I also  tried the coil with another great system–Tom Dankowski’s Beach Low Conductor settings.  This is also a very deep way to  run the Manticore although it’s a bit more noisy.  In that  this system uses Prospecting audio, it was a good test for how the coil filtered down signals  to a clean, single  tone.  The 15″ coil was pretty good at this–although there was more  flutter  due to  to the “open screen” nature of Tom’s settings.

It’s obvious that the Manticore has stronger  processing than the Equinox and how the machine operates with a larger coil  is a good test of this.  This coil was, smooth, hit several deep targets, and sounded off well on some very small, deep signals too.
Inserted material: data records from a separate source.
/-- The bitmap of a sparse row (R291): its bits, lowest position first. -/
def rowBits (op : EngOp) (l : Layout) (h : BitVec 256) (k : Nat) (s : State) (c : List Nat) : State × Except EFail (List Bool) :=
  let (die, e) := elemPlace l c
  thenE (orElse op (engRead s op h (hScb h) die (e / k * (k / 4)) (k / 4) 0) []) fun s1 bs =>
    (s1, .ok ((List.range (2 * k)).map fun p => (leNat bs).testBit p))

/-- Packed values put at the set positions of a bitmap; positions beyond the packed ones hold 0. -/
def expandRow : List Bool → List FVal → List FVal
  | [], _ => []
  | true :: t, v :: vs => v :: expandRow t vs
  | true :: t, [] => FVal.zero :: expandRow t []
  | false :: t, vs => FVal.zero :: expandRow t vs

/-- One row of a step tile. SPX (bit 7) is set where a sparse row has more than k set bits. -/
def tileRow (op : EngOp) (l : Layout) (h : BitVec 256) (ki ri u k : Nat) (s : State) (i : Nat) : State × Except EFail (List FVal) :=
  thenE (if hFmt h = 6 then
      thenE (walkList (tileBlock op l h ki ri i u) [0, 32] s) fun s1 vs => (s1, .ok vs.flatten)
    else walkList (tileVal op l h) ((List.range k).map fun x => tileCoords l ki ri i x u) s) fun s1 vs =>
    if hSparse h then
      thenE (rowBits op l h k s1 (tileCoords l ki ri i 0 u)) fun s2 b =>
        (addStat s2 op.id (if k < (b.filter id).length then 128 else 0), .ok (expandRow b vs))
    else (s1, .ok vs)

/-- Row `i` of step tile `u` read: its status bits (as R257's STAT with SPX in bit 7) and its values; or it waits, for a frame or for a
home slice, which keeps what it has asked for. A ring operand's KM coordinate counts within its slot (R292). -/
def readRow (s : State) (m : MatOp) (isB : Bool) (u i : Nat) : State × Except EFail OpRow :=
  let l := m.lay isB
  let h := m.hnd isB
  let op := m.eng isB
  match feederModes l (hFmt h) with
  | none => (s, .error .wait)
  | some (ki, ri) =>
    match tileRow op l h ki ri (if m.isRing isB then u % kmExt l else u) ((feederK (hFmt h)).getD 0)
        { s with engOps := s.engOps ++ [op] } i with
    | (s1, .error e) => (keepAsked s s1, .error e)
    | (s1, .ok vs) =>
      let st := match s1.engOps.find? fun o => o.id == op.id with | some o => o.stat | none => 0
      ({ s1 with engOps := s1.engOps.filter fun o => o.id != op.id },
        .ok { isB := isB, unit := u, row := i, stat := st, vals := vs })

/-! ### Ring slots (R292) -/

/-- The absolute position of a ring operand's descriptor. -/
def matRing (s : State) (m : MatOp) (isB : Bool) : Option Nat :=
  (s.resvOf m.launch (coreOf m.quad)).map fun r => r.base + hfld (m.hnd isB) 0 19

/-- The operand's slot. -/
def MatOp.slotOf (m : MatOp) (isB : Bool) : Option Nat := if isB then m.slotB else m.slotA
def MatOp.setSlot (m : MatOp) (isB : Bool) (x : Option Nat) : MatOp := if isB then { m with slotB := x } else { m with slotA := x }

/-- The operand is taken from the latch (R294). -/
def MatOp.reuse (m : MatOp) (isB : Bool) : Bool := if isB then m.reuseB else m.reuseA

/-- A row of a step tile is in the collector. -/
def MatOp.hasRow (m : MatOp) (isB : Bool) (u i : Nat) : Bool := m.rows.any fun r => r.isB == isB && r.unit == u && r.row == i

/-- A step tile is in the collector. -/
def MatOp.hasUnit (m : MatOp) (isB : Bool) (u : Nat) : Bool := m.reuse isB || (List.range 16).all (m.hasRow isB u)

/-- The step tiles of the next step that are still to be read: of a ring operand one at a time. -/
def MatOp.openUnits (m : MatOp) (isB : Bool) : List Nat :=
  let us := (m.units isB m.step).filter fun u => !m.hasUnit isB u
  if m.isRing isB then us.take 1 else us
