-- ==== Sys2Proof/Machine/Tasks.lean ====
section
/-!
DEFINITION. Task, crew and barrier instructions (R308 to R333): SPAWN, CLOSE, the tile buffers and the dependency pen,
JOIN, LEAVE and BAR, and the events that apply them.
-/
namespace Sys2Proof.Machine

/-! ### Cords (R308, R311) -/

/-- The cord numbers that are Free. -/
def freeCords (s : State) : List Nat := (List.range 512).filter fun n => !(s.cords.any fun c => c.num == n)

/-- A Free cord's number, chosen freely among them (R316; log 18). -/
def pickCord (s : State) : Option Nat :=
  match freeCords s with
  | [] => none
  | n :: rest => some ((n :: rest).getD (Config.choose s.freeN % (rest.length + 1)) n)

/-- A cord created (R308, R311). -/
def makeCord (s : State) (num ctx launch : Nat) (entry : DWord) (plan : Plan) (range : Nat) (closed exact : Bool) : State :=
  let c : Cord :=
    { num := num, ctx := ctx, launch := launch, entry := entry, plan := plan, range := range, taken := 0, items := [],
      nextOrd := range, closed := closed, closing := [], exact := exact }
  { s with cords := s.cords ++ [c] }

/-- A bind record with V set names the cord (R344). -/
def boundCord (s : State) (cord : Nat) : Bool :=
  s.slotTable.any fun x => x.2.getLsbD 127 && decide (nbits x.2.toNat 109 9 = cord)

/-- A wave of the cord remains, resident or pre-empted, or is about to be created. -/
def cordUsed (s : State) (cord : Nat) : Bool :=
  (s.allWaves.any fun w => w.cord == cord) || (s.saved.any fun w => w.cord == cord) || boundCord s cord

/-- Closed and empty cords without a wave become Free (R311); the exact cord of a launch is held until its tiles have
resolved, as it is not Closed before (R358). -/
def reapCords (s : State) : State :=
  { s with cords := s.cords.filter fun c => !(c.closed && cordEmpty s c && !cordUsed s c.num) }

/-! ### Eligibility (R319, R322) -/

/-- A task is eligible. -/
def eligible (s : State) (ins : List Nat) (out : Option Nat) : Bool :=
  ins.all (fun i => tget s.tb i = 1) && (match out with | some i => decide (tget s.tb i = 0) | none => true)

/-! ### SPAWN (R314 to R317) -/

/-- The word is forbidden in a surrogate tile (R331): task cause 0x08. -/
def inTile (s : State) : Bool := s.w.token.isSome

/-- SPAWN's operand block (R314, R315): the operation, or the cause of the task trap. -/
def spawnOp (s : State) (f : SpawnF) (isTry : Bool) : Except Nat SpawnOp :=
  let r := fun i => (sReg s.rd (f.sa.toNat + i)).toNat
  let b := r 0
  let nin := nbits b 9 3
  let out := decide (nbits b 12 1 = 1)
  let isNew := decide (nbits b 31 1 = 1)
  let num := nbits b 0 9
  let ins := [nbits (r 1) 0 16, nbits (r 1) 16 16, nbits (r 2) 0 16, nbits (r 2) 16 16]
  let outb := nbits (r 3) 0 16
  if inTile s then .error 8
  else if nbits b 13 18 ≠ 0 ∨ 4 < nin ∨ (isNew = true ∧ num / 8 ≠ 0) ∨ nbits (r 3) 16 16 ≠ 0 ∨ ((ins.drop nin).any fun i => decide (i ≠ 0)) = true
    then .error 1
  else
    let tmpl := (s.launchOf s.w.launch).bind fun l => l.templates[num]?
    let target := s.cordOf num
    let plan : Option Plan := if isNew then tmpl.map fun t => t.2
      else target.bind fun c => if c.ctx = s.w.ctx then some c.plan else none
    match plan, s.ctxOf s.w.ctx with
    | some p, some c =>
      if !isNew && (target.any fun t => t.closed || t.closing.contains s.w.uid) then .error 3
      else if p.args < f.n.toNat then .error 4
      else if ((ins.take nin).any fun i => decide (c.tbCount ≤ i)) || (out && decide (c.tbCount ≤ outb)) then .error 5
      else .ok
        { wave := s.w.uid, launch := s.w.launch, ctx := s.w.ctx, sd := f.sd.toNat, isTry := isTry,
          tmpl := if isNew then some num else none, cord := num,
          args := (List.range f.n.toNat).map fun i => sReg s.rd (f.sa.toNat + 4 + i),
          ins := (ins.take nin).map fun i => c.tbBase + i, out := if out then some (c.tbBase + outb) else none,
          flag := flagSel s.w f.fs, seq := s.nextOp }
    | _, _ => .error 2

/-- A SPAWN or SPAWN.TRY handed over: its flag rises and SD is marked until it is accepted or refused (R317). -/
def spawnWord (s : State) (f : SpawnF) (isTry : Bool) : State :=
  match spawnOp s f isTry with
  | .error c => trapNow s 0x0B c
  | .ok o =>
    (({ s with spawns := s.spawns ++ [o], nextOp := s.nextOp + 1 } : State).modW fun w =>
      addMarks (flagInc w o.flag) (sMarks w o.sd 1 (some o.seq))).done

/-- SPAWN (R316). -/
def execSpawn (f : SpawnF) (s : State) : Out := .next (spawnWord s f false)

/-- SPAWN.TRY (R316). -/
def execSpawnTry (f : SpawnF) (s : State) : Out := .next (spawnWord s f true)

/-- Where a task goes on acceptance, or the reason that refuses it: 1 a full cord, 2 a full pen, 3 no free cord (R316). -/
inductive Accept where
  | enter
  | pen
  | refuse (reason : Nat)
deriving DecidableEq, Repr

/-- The judgement of R316 at the state as it stands. -/
def judgeSpawn (s : State) (o : SpawnOp) : Accept :=
  if o.tmpl.isSome && (freeCords s).isEmpty then .refuse 3
  else if (o.ins.isEmpty && o.out.isNone) || eligible s o.ins o.out then
    if o.tmpl.isNone && (s.cordOf o.cord).any cordFull then .refuse 1 else .enter
  else if 16384 ≤ s.pen.length then .refuse 2
  else .pen

/-- The first pending SPAWN of a wave, when its release holds (R316, R317). -/
def spawnTurn (s : State) (wave : Nat) : Option SpawnOp :=
  match s.spawns.find? fun o => o.wave == wave with
  | some o => if releaseMet s wave o.seq then some o else none
  | none => none

/-- SPAWN_ACCEPT can happen: the task is accepted, or a SPAWN.TRY is refused. -/
def spawnCan (s : State) (o : SpawnOp) : Bool :=
  match judgeSpawn s o with
  | .refuse _ => o.isTry
  | .enter => o.tmpl.isSome || cordOpen s o.cord
  | .pen => true

/-- The answer to a SPAWN: SD is written and its flag falls. -/
def answerSpawn (s : State) (o : SpawnOp) (v : Word) : State :=
  ({ s with spawns := s.spawns.filter fun x => x != o } : State).modAny o.wave fun w =>
    clearMarks (flagDec (sSetUser w o.sd [v]) o.flag) o.seq

/-- SPAWN_ACCEPT: the wave's first pending SPAWN or SPAWN.TRY is accepted, or a SPAWN.TRY refused (R316, R317). -/
def execSpawnAccept (wave : Nat) (s : State) : Out :=
  .next (match spawnTurn s wave with
    | none => s
    | some o =>
      let (cord, s1) := match o.tmpl with
        | none => (o.cord, s)
        | some k => match pickCord s, (s.launchOf o.launch).bind fun l => l.templates[k]? with
          | some n, some (entry, plan) =>
            (n, makeCord { s with freeN := s.freeN + 1 } n o.ctx o.launch entry plan 0 false false)
          | _, _ => (o.cord, s)
      let yes := BitVec.ofNat 32 (2 ^ 31 + cord)
      match judgeSpawn s o with
      | .enter => answerSpawn (enterCord s1 cord o.args) o yes
      | .pen =>
        answerSpawn { s1 with pen := s1.pen ++ [{ cord := cord, args := o.args, ins := o.ins, out := o.out, batch := 0 }] } o yes
      | .refuse r => if o.isTry then answerSpawn s o (BitVec.ofNat 32 (r * 2 ^ 28)) else s)

/-! ### CLOSE (R318) -/

/-- CLOSE (R318). -/
def execClose (f : SaF) (s : State) : Out :=
  let v := (sReg s.rd f.sa.toNat).toNat
  let n := if nbits v 31 1 = 1 then s.w.cord else nbits v 0 9
  .next (if inTile s then trapNow s 0x0B 8
    else if nbits v 9 22 ≠ 0 then trapNow s 0x0B 1
    else if !((s.cordOf n).any fun c => c.ctx == s.w.ctx) then trapNow s 0x0B 2
    else (s.modCord n fun c => { c with closing := c.closing ++ [s.w.uid] }).done)

/-- Every tile of a guarded-surrogate launch has resolved, and every exact item has entered (R358). -/
def exactDone (l : Launch) : Bool := decide (l.tileDone = ceilDiv l.range l.titems) && l.exactDue.isEmpty

/-- The exact cord of a launch that is not Closed before its tiles have resolved: a CLOSE of it waits (R318, R358). -/
def heldOpen (s : State) (c : Cord) : Bool :=
  c.exact && (s.launchOf c.launch).any fun l => l.ending.isNone && !exactDone l

/-- CORD_CLOSE_APPLY: a CLOSE on its way is applied (R318): a cord that is empty drains its parked waves (R89). -/
def execCordCloseApply (cord : Nat) (s : State) : Out :=
  .next (match s.cordOf cord with
    | none => s
    | some c =>
      if c.closing.isEmpty || heldOpen s c then s
      else reapCords (drainParked (s.modCord cord fun c => { c with closed := true, closing := [] }) cord))
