/-- A 4-byte write to the control window (R393). Read-only registers and reserved offsets ignore it. -/
def write32 (s : State) (port off v : Nat) : State :=
  if off = 0x10 then writePlim s port v
  else if off = 0x18 then (if v ≤ 65536 then { s with rlen := v } else s)
  else if 0x100 ≤ off ∧ off < 0x140 then nextOr s (execSemaphoreWrite port ((off - 0x100) / 4) v s)
  else if 0x1000 ≤ off ∧ off < 0x1800 then
    let q := (off - 0x1000) / 32
    match off % 32 with
    | 0 => { s with queues := modAt (fun x => if x.en then x else { x with base := half64 x.base false v }) s.queues q }
    | 4 => { s with queues := modAt (fun x => if x.en then x else { x with base := half64 x.base true v }) s.queues q }
    | 8 => nextOr s (execQcfgWrite q v s)
    | _ => s
  else if 0x2000 ≤ off ∧ off < 0x2014 then { s with rings := modAt (fun r => writeRing r (off - 0x2000) v) s.rings 0 }
  else if 0x2020 ≤ off ∧ off < 0x2034 then { s with rings := modAt (fun r => writeRing r (off - 0x2020) v) s.rings 1 }
  else if 0x10000 ≤ off ∧ off < 0x20000 then { s with recBuf := tsetRun s.recBuf (off - 0x10000) (leBytes v 4) }
  else s

/-- CONTROL_WINDOW_WRITE: a write by one of the ports; one that is not naturally aligned or not of 4 or 8 bytes is discarded
(R393, R396). -/
def execControlWindowWrite (port off size v : Nat) (s : State) : Out :=
  .next (if !s.powered then s
    else if size = 4 ∧ off % 4 = 0 then write32 s port off (v % 2 ^ 32)
    else if size = 8 ∧ off % 8 = 0 then write32 (write32 s port off (v % 2 ^ 32)) port (off + 4) (v / 2 ^ 32 % 2 ^ 32)
    else s)

/-! ### Reads (R391 to R396, R400, R408, R411, R412)

What a read from outside answers, what a write of BAR4 does, and what an AtomicOp of the host leaves. -/

/-- A 4-byte register of the control window as it reads (R393). The recovery buffer, which is write-only, reads as a reserved offset does
(log 56). -/
def read32 (s : State) (off : Nat) : Nat :=
  if off = 0 then s.ready.toNat
  else if off = 8 then (lo32 (capsValue s.part s.stepping)).toNat
  else if off = 12 then (hi32 (capsValue s.part s.stepping)).toNat
  else if off = 0x10 then s.watts
  else if off = 0x14 then s.pwr.toNat
  else if off = 0x18 then s.rlen
  else if 0x100 ≤ off ∧ off < 0x140 then (tget s.sems ((off - 0x100) / 4)).toNat
  else if 0x1000 ≤ off ∧ off < 0x1800 then
    match s.queues[(off - 0x1000) / 32]? with
    | none => 0
    | some q => match off % 32 with
      | 0 => (lo32 q.base).toNat
      | 4 => (hi32 q.base).toNat
      | 8 => q.cfg.toNat
      | 12 => q.head % 2 ^ 32
      | _ => 0
  else if 0x2000 ≤ off ∧ off < 0x2014 then ringRead (off - 0x2000) 0
  else if 0x2020 ≤ off ∧ off < 0x2034 then ringRead (off - 0x2020) 1
  else 0
where
  ringRead (o n : Nat) : Nat :=
    match s.rings[n]? with
    | none => 0
    | some r => match o with
      | 0 => (lo32 r.base).toNat
      | 4 => (hi32 r.base).toNat
      | 8 => r.size.toNat
      | 12 => r.head.toNat
      | _ => r.tail.toNat

/-- A read of the control window by either port (R393, R396): all ones unless it is a naturally aligned one of 4 or 8 bytes. -/
def windowRead (s : State) (off size : Nat) : Nat :=
  if size = 4 ∧ off % 4 = 0 then read32 s off
  else if size = 8 ∧ off % 8 = 0 then read32 s off + 2 ^ 32 * read32 s (off + 4)
  else 2 ^ (8 * size) - 1

/-- A read of the launch doorbells, BAR2: the queue's QHEAD (R392). -/
def doorbellRead (s : State) (off : Nat) : Nat :=
  match s.queues[off / 4096]? with
  | some q => q.head % 2 ^ 32
  | none => 0

/-- A 4-byte word of BAR4 as it reads: the MSI-X table, and the pending bits (R392). -/
def msixRead (s : State) (off : Nat) : Nat :=
  if off < 0x8000 then nbits (tget s.msix (off / 16)).toNat (off % 16 / 4 * 32) 32
  else if off < 0x8100 then (List.range 32).foldl (fun n i => n + (tget s.pba ((off - 0x8000) / 4 * 32 + i)).toNat * 2 ^ i) 0
  else 0

/-- A 4-byte write of BAR4: the table takes it, and a vector that is pending when its mask goes is sent (R391, R392; log 57). -/
def msixWrite (s : State) (off v : Nat) : State :=
  if off < 0x8000 then
    let n := off / 16
    let old := (tget s.msix n).toNat
    let k := off % 16 / 4 * 32
    let e : BitVec 128 := BitVec.ofNat 128 (old - nbits old k 32 * 2 ^ k + v % 2 ^ 32 * 2 ^ k)
    let s1 := { s with msix := tset s.msix n e }
    if !e.getLsbD 96 && decide (tget s.pba n = 1) then { s1 with pba := tset s1.pba n 0, reports := s1.reports ++ [.msi n] } else s1
  else s

/-- What an AtomicOp of the host writes (R391): 0 FetchAdd, 1 Swap, 2 CAS with the value compared in `cmp`, which writes nothing when it
differs. -/
def barNew (form size old cmp v : Nat) : Option Nat :=
  match form with
  | 0 => some ((old + v) % 2 ^ (8 * size))
  | 1 => some v
  | _ => if old = cmp then some v else none

/-- A read of BAR4 (R392): 4-byte words, two for an access of 8 bytes; all ones unless it is naturally aligned. -/
def bar4Read (s : State) (off size : Nat) : Nat :=
  if size = 4 ∧ off % 4 = 0 then msixRead s off
  else if size = 8 ∧ off % 8 = 0 then msixRead s off + 2 ^ 32 * msixRead s (off + 4)
  else 2 ^ (8 * size) - 1

/-- A read of one of the BARs (R392): the control window is BAR0. -/
def barRead (s : State) (bar off size : Nat) : Nat :=
  if bar = 0 then windowRead s off size else if bar = 2 then doorbellRead s off else bar4Read s off size

/-- A write of BAR4 (R392): a 4-byte word, or two; none unless it is naturally aligned. -/
def bar4Write (s : State) (off size v : Nat) : State :=
  if size = 4 ∧ off % 4 = 0 then msixWrite s off v
  else if size = 8 ∧ off % 8 = 0 then msixWrite (msixWrite s off (v % 2 ^ 32)) (off + 4) (v / 2 ^ 32)
  else s

/-- A write of one of the BARs (R392): a doorbell takes 32 bits. -/
def barWrite (s : State) (bar off size v : Nat) : State :=
  if bar = 0 then nextOr s (execControlWindowWrite 0 off size v s)
  else if bar = 2 then (if size = 4 ∧ off % 4096 = 0 then nextOr s (execQueueDoorbell (off / 4096) v s) else s)
  else bar4Write s off size v

/-- An AtomicOp of the host on one of the BARs, of 4 or 8 bytes (R391): the value read, and the state after its write. -/
def barAtomic (s : State) (bar form off size cmp v : Nat) : Nat × State :=
  let old := barRead s bar off size
  (old, match barNew form size old cmp v with
    | some x => barWrite s bar off size x
    | none => s)

/-- The next access from outside to the registers arrives; its answer goes back by the port. An AtomicOp on a semaphore comes in the
order of R400. -/
def execBarAccess (s : State) : Out :=
  .next (match s.bars with
    | [] => s
    | .read p b o z :: rest => { s with bars := rest, reports := s.reports ++ [.answer p (barRead s b o z)] }
    | .write4 o v :: rest => msixWrite { s with bars := rest } o v
    | .atomic b f o z c v :: rest =>
      let (old, t) := barAtomic { s with bars := rest } b f o z c v
      { t with reports := t.reports ++ [.answer 0 old] })

/-- The access from outside that can arrive now. -/
def barEvents (s : State) : List Act :=
  match s.bars with
  | [] => []
  | .atomic _ _ _ _ _ _ :: _ => if inTurn s 5 0 0 then [execBarAccess] else []
  | _ :: _ => [execBarAccess]

/-! ### Containment (R390, R406) -/

/-- The tiles of a launch that have not resolved before this clk. -/
def openTiles (s : State) (launch : Nat) : List STile :=
  s.tiles.filter fun t => t.launch == launch && t.bound && (t.phase == 0 || (t.phase == 1 && !inTurn s 6 t.token 0))

/-- A launch is terminated by a machine check, or those of its unresolved tiles that it touches err (R359, R390, R406). -/
def machineCheck (s : State) (launch : Nat) (touches : STile → Bool) : State :=
  match (openTiles s launch).filter touches with
  | [] => endLaunch s launch 4
  | ts => ts.foldl (fun s t => errTile s t.token) s

/-- A payload error (R406): every launch of the context named is contained. -/
def payloadError (s : State) (ctx : Nat) : State :=
  (s.launches.filter fun l => l.ctx == ctx).foldl (fun s l => machineCheck s l.id fun _ => true) s

/-- A span holds a cluster of a die: it owns the ports of the die (R406; log 26). -/
def spanOnDie (s : State) (p : Span) (die : Nat) : Bool :=
  (List.range (clustersPerDie s.part)).any fun c => p.holds s.part (die * clustersPerDie s.part + c)
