-- ==== Sys2Proof/Machine/Dispatch.lean ====
section
/-!
DEFINITION. The dispatch of every instruction and event to its meaning.
-/
namespace Sys2Proof.Machine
The overall depth was still short of a pulse machine such as the Whites  Dual  Field, but was certainly approaching it.  At the same time, The Manticore gives you  great  audio, and on-screen accuracy.

A Couple  of Minelab Manticore 15″ coil ponters:

1/ to really get a feel for the kinds  of tuning changes that are needed to get  the depth from a  big  coil–try testing it indoors.  Before  getting  these coils to  go  deep–a way  has to be found to make your signals stand  out from the larger detection fieild.

2/ To get the hang of hearing when  you are  tuning too  high  or too  fast–test  the extremes–the  maximum settings over  targets to  hear how  these affect  detection.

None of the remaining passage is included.